KeywordsBinderless board Internal bonding Shiitake Degradation
Wood-based composites are produced by combining wood strands, particles, fibres, veneers, or thin boards with adhesives or by other fixation methods. Medium density fibreboards (MDFs) have replaced traditional lumber in segments of the furniture and interior industry due to their relatively low cost and use of by-products from the lumber production process . However, urea formaldehyde, a synthetic binder used for the production of MDFs and particleboards, may be carcinogenic and accounts for a large portion of manufacturing costs . Binderless boards, a type of MDF that does not use synthetic binders, could potentially be a commercially viable and environmentally-friendly product in the MDF sector.
Research on binderless boards has coincided with the drive for agro-industrial waste recycling and the development of ecomaterials. As such, the feasibility of using various agro-industrial waste to manufacture binderless boards has been investigated. Lignocellulosic agro-industrial by-products, such as inter alia, kenaf core , oil palm biomass , moso bamboo , and rice straw  have been used to manufacture binderless boards. Although the exact determinants of the self-bonding mechanism are yet to be elucidated, the thermosetting behavior of lignin at elevated temperatures , polymerization of hot water extractives , particle size , and lignin–furfural resin formation  have been cited as possible causes of self-bonding between composite fibres.

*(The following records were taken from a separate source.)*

/-- The items of a host command (R90 to R94, R126). -/
def encodeHost : Instr → List HostItem
  | .init p flags => [.word (packWord 0#12 flags false p 0#2)]
  | .feed data => .word (packWord 0#12 0#16 false true 1#2) :: .word (BitVec.ofNat 32 data.length) :: data.map .byte
  | .finish => [.word (packWord 0#12 0#16 false false 1#2), .word 0#32]
  | .badarg len => [.word (packWord 0#12 0#16 false false 1#2), .word len]
  | .reservedOp2 rest => [.word (rest ++ 2#2)]
  | .reservedOp3 rest => [.word (rest ++ 3#2)]
  | .reservedBit3 op0 p rest => [.word (rest ++ 1#1 ++ BitVec.ofBool p ++ opField op0)]
  | .reservedHigh op0 p flags high => [.word (packWord high flags false p (opField op0))]
  | .reservedCdFlags p flags => [.word (packWord 0#12 flags false p 1#2)]
  | .sinkPut _ => []
  | .flagProbes _ => []
  | .flagZlib _ => []
  | .flagBit13 _ => []
  | .flagGreedy _ => []
  | .flagNondet _ => []
  | .putBits _ _ => []
  | .outByte _ => []
  | .drain => []
  | .align => []
  | .feedByte _ => []
  | .hash3 _ _ _ => []
  | .findMatch _ _ _ _ _ => []
  | .parseStep => []
  | .idleLiteral => []
  | .idleCommit _ _ => []
  | .idleDefer _ _ => []
  | .deferredLongerLong _ _ => []
  | .deferredLongerShort _ _ => []
  | .deferredCommit => []
  | .savedMatchFlush => []
  | .lzReset => []
  | .recordLiteral _ => []
  | .recordMatch _ _ => []
  | .lzAfterRecord _ => []
  | .optimize _ => []
  | .huffDepths _ => []
  | .rev _ _ => []
  | .flushBlock _ => []
  | .tokens _ => []
  | .rlePack _ => []
  | .lenSym _ => []
  | .distSym _ => []
  | .adlerUpdate _ => []
  | .lzFlag _ => []
  | .lzLiteral _ => []
  | .lzMatch _ _ => []
  | .blockHeader _ _ _ _ => []
  | .clLengths _ => []
  | .cl0 => []
  | .cl1 => []
  | .cl2 => []
  | .cl3 => []
  | .cl4 => []
  | .cl5 => []
  | .cl6 => []
  | .cl7 => []
  | .cl8 => []
  | .cl9 => []
  | .cl10 => []
  | .cl11 => []
  | .cl12 => []
  | .cl13 => []
  | .cl14 => []
  | .cl15 => []
  | .cl16 _ => []
  | .cl17 _ => []
  | .cl18 _ => []
  | .llLiteral _ => []
  | .llEob => []
  | .len257 => []
  | .len258 => []
  | .len259 => []
  | .len260 => []
  | .len261 => []
  | .len262 => []
  | .len263 => []
  | .len264 => []
  | .len265 _ => []
  | .len266 _ => []
  | .len267 _ => []
  | .len268 _ => []
  | .len269 _ => []
  | .len270 _ => []
  | .len271 _ => []
  | .len272 _ => []
  | .len273 _ => []
  | .len274 _ => []
  | .len275 _ => []
  | .len276 _ => []
  | .len277 _ => []
  | .len278 _ => []
  | .len279 _ => []
  | .len280 _ => []
  | .len281 _ => []
  | .len282 _ => []
  | .len283 _ => []
  | .len284 _ => []
  | .len285 => []
  | .dist0 => []
  | .dist1 => []
  | .dist2 => []
  | .dist3 => []
  | .dist4 _ => []
  | .dist5 _ => []
  | .dist6 _ => []
  | .dist7 _ => []
  | .dist8 _ => []
  | .dist9 _ => []
  | .dist10 _ => []
  | .dist11 _ => []
  | .dist12 _ => []
  | .dist13 _ => []
  | .dist14 _ => []
  | .dist15 _ => []
  | .dist16 _ => []
  | .dist17 _ => []
  | .dist18 _ => []
  | .dist19 _ => []
  | .dist20 _ => []
  | .dist21 _ => []
  | .dist22 _ => []
  | .dist23 _ => []
  | .dist24 _ => []
  | .dist25 _ => []
  | .dist26 _ => []
  | .dist27 _ => []
  | .dist28 _ => []
  | .dist29 _ => []
  | .zlibHeader => []
  | .zlibTrailer => []

/-- The encoding of an instruction (spec/30_encoding.md). -/
def encode (i : Instr) : Encoded :=
  match i with
  | .init _ _ => .host (encodeHost i)
  | .feed _ => .host (encodeHost i)
  | .finish => .host (encodeHost i)
  | .badarg _ => .host (encodeHost i)
  | .reservedOp2 _ => .host (encodeHost i)
  | .reservedOp3 _ => .host (encodeHost i)
  | .reservedBit3 _ _ _ => .host (encodeHost i)
  | .reservedHigh _ _ _ _ => .host (encodeHost i)
  | .reservedCdFlags _ _ => .host (encodeHost i)
  | .sinkPut _ => .internal
  | .flagProbes v => .flagField 0x0FFF#16 (v.zeroExtend 16)
  | .flagZlib b => .flagField 0x1000#16 (if b then 0x1000#16 else 0#16)
  | .flagBit13 b => .flagField 0x2000#16 (if b then 0x2000#16 else 0#16)
  | .flagGreedy b => .flagField 0x4000#16 (if b then 0x4000#16 else 0#16)
  | .flagNondet b => .flagField 0x8000#16 (if b then 0x8000#16 else 0#16)
  | .putBits _ _ => .internal
  | .outByte _ => .internal
  | .drain => .internal
  | .align => .internal
  | .feedByte _ => .internal
  | .hash3 _ _ _ => .internal
  | .findMatch _ _ _ _ _ => .internal
  | .parseStep => .internal
  | .idleLiteral => .internal
  | .idleCommit _ _ => .internal
  | .idleDefer _ _ => .internal
  | .deferredLongerLong _ _ => .internal
  | .deferredLongerShort _ _ => .internal
  | .deferredCommit => .internal
  | .savedMatchFlush => .internal
  | .lzReset => .internal
  | .recordLiteral _ => .internal
  | .recordMatch _ _ => .internal
  | .lzAfterRecord _ => .internal
  | .optimize _ => .internal
  | .huffDepths _ => .internal
  | .rev _ _ => .internal
  | .flushBlock _ => .internal
  | .tokens _ => .internal
  | .rlePack _ => .internal
  | .lenSym _ => .internal
  | .distSym _ => .internal
  | .adlerUpdate _ => .internal
  | .lzFlag f => .lzFlag f
  | .lzLiteral v => .lzToken false [v]
  | .lzMatch l d => .lzToken true [l, d.extractLsb' 0 8, 0#1 ++ d.extractLsb' 8 7]
  | .blockHeader bfinal hlit hdist hclen => .header (hclen ++ hdist ++ hlit ++ 2#2 ++ BitVec.ofBool bfinal)
  | .clLengths _ => .fromState
  | .cl0 => .fromState
  | .cl1 => .fromState
  | .cl2 => .fromState
  | .cl3 => .fromState
  | .cl4 => .fromState
  | .cl5 => .fromState
  | .cl6 => .fromState
  | .cl7 => .fromState
  | .cl8 => .fromState
  | .cl9 => .fromState
  | .cl10 => .fromState
  | .cl11 => .fromState
  | .cl12 => .fromState
  | .cl13 => .fromState
  | .cl14 => .fromState
  | .cl15 => .fromState
  | .cl16 _ => .fromState
  | .cl17 _ => .fromState
  | .cl18 _ => .fromState
  | .llLiteral _ => .fromState
  | .llEob => .fromState
  | .len257 => .fromState
  | .len258 => .fromState
  | .len259 => .fromState
  | .len260 => .fromState
  | .len261 => .fromState
  | .len262 => .fromState
  | .len263 => .fromState
  | .len264 => .fromState
  | .len265 _ => .fromState
  | .len266 _ => .fromState
  | .len267 _ => .fromState
  | .len268 _ => .fromState
  | .len269 _ => .fromState
  | .len270 _ => .fromState
  | .len271 _ => .fromState
  | .len272 _ => .fromState
  | .len273 _ => .fromState
  | .len274 _ => .fromState
  | .len275 _ => .fromState
  | .len276 _ => .fromState
  | .len277 _ => .fromState
  | .len278 _ => .fromState
  | .len279 _ => .fromState
  | .len280 _ => .fromState
  | .len281 _ => .fromState
  | .len282 _ => .fromState
  | .len283 _ => .fromState
  | .len284 _ => .fromState
  | .len285 => .fromState
  | .dist0 => .fromState
  | .dist1 => .fromState
  | .dist2 => .fromState
  | .dist3 => .fromState
  | .dist4 _ => .fromState
  | .dist5 _ => .fromState
  | .dist6 _ => .fromState
  | .dist7 _ => .fromState
  | .dist8 _ => .fromState
  | .dist9 _ => .fromState
  | .dist10 _ => .fromState
  | .dist11 _ => .fromState
  | .dist12 _ => .fromState
  | .dist13 _ => .fromState
  | .dist14 _ => .fromState
  | .dist15 _ => .fromState
  | .dist16 _ => .fromState
  | .dist17 _ => .fromState
  | .dist18 _ => .fromState
  | .dist19 _ => .fromState
  | .dist20 _ => .fromState
  | .dist21 _ => .fromState
  | .dist22 _ => .fromState
  | .dist23 _ => .fromState
  | .dist24 _ => .fromState
  | .dist25 _ => .fromState
  | .dist26 _ => .fromState
  | .dist27 _ => .fromState
  | .dist28 _ => .fromState
  | .dist29 _ => .fromState
  | .zlibHeader => .zlibBytes 0x78#8 0x01#8
  | .zlibTrailer => .fromState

Quercus spp. (oak) logs degraded by Lentinula edodes (shiitake fungi) were selected as the materials for this study because wood degraded by shiitake fungi has the merits of being a waste material from the mushroom cultivation process and a product of natural lignocellulosic enzymatic systems. The effect of enzyme pre-treatment on wood fibres for the production of binderless boards has been investigated , but the focus was on laccase, an oxidase enzyme that is specific to phenolic molecules in wood substrates. In addition to ligninolytic enzymes, shiitake fungi also contain cellulose and hemicellulose degrading enzymes that reduce polysaccharides to low molecular weight monomer and oligomer sugars for uptake . There are many shiitake fungi induced chemical and physical changes in spent logs, two of which may potentially be favorable for binderless boards: (1) increase in hot water extractives, which can promote polymerization  and cross linkage  between various chemical components during the hot press process and (2) structurally weakened cells that may breakdown into smaller particles during the milling process, which can lead to a better particle packing system  with less voids and enhance stress transfer . Furthermore, there is a large volume of waste logs produced by the mushroom cultivation industry . Despite sawdust having a greater share of wood purchased for shiitake mushroom cultivation, spent logs were chosen as the materials for this study for better clarity over species origin and consistency in growing conditions, an important consideration for chemical component and particle size analysis.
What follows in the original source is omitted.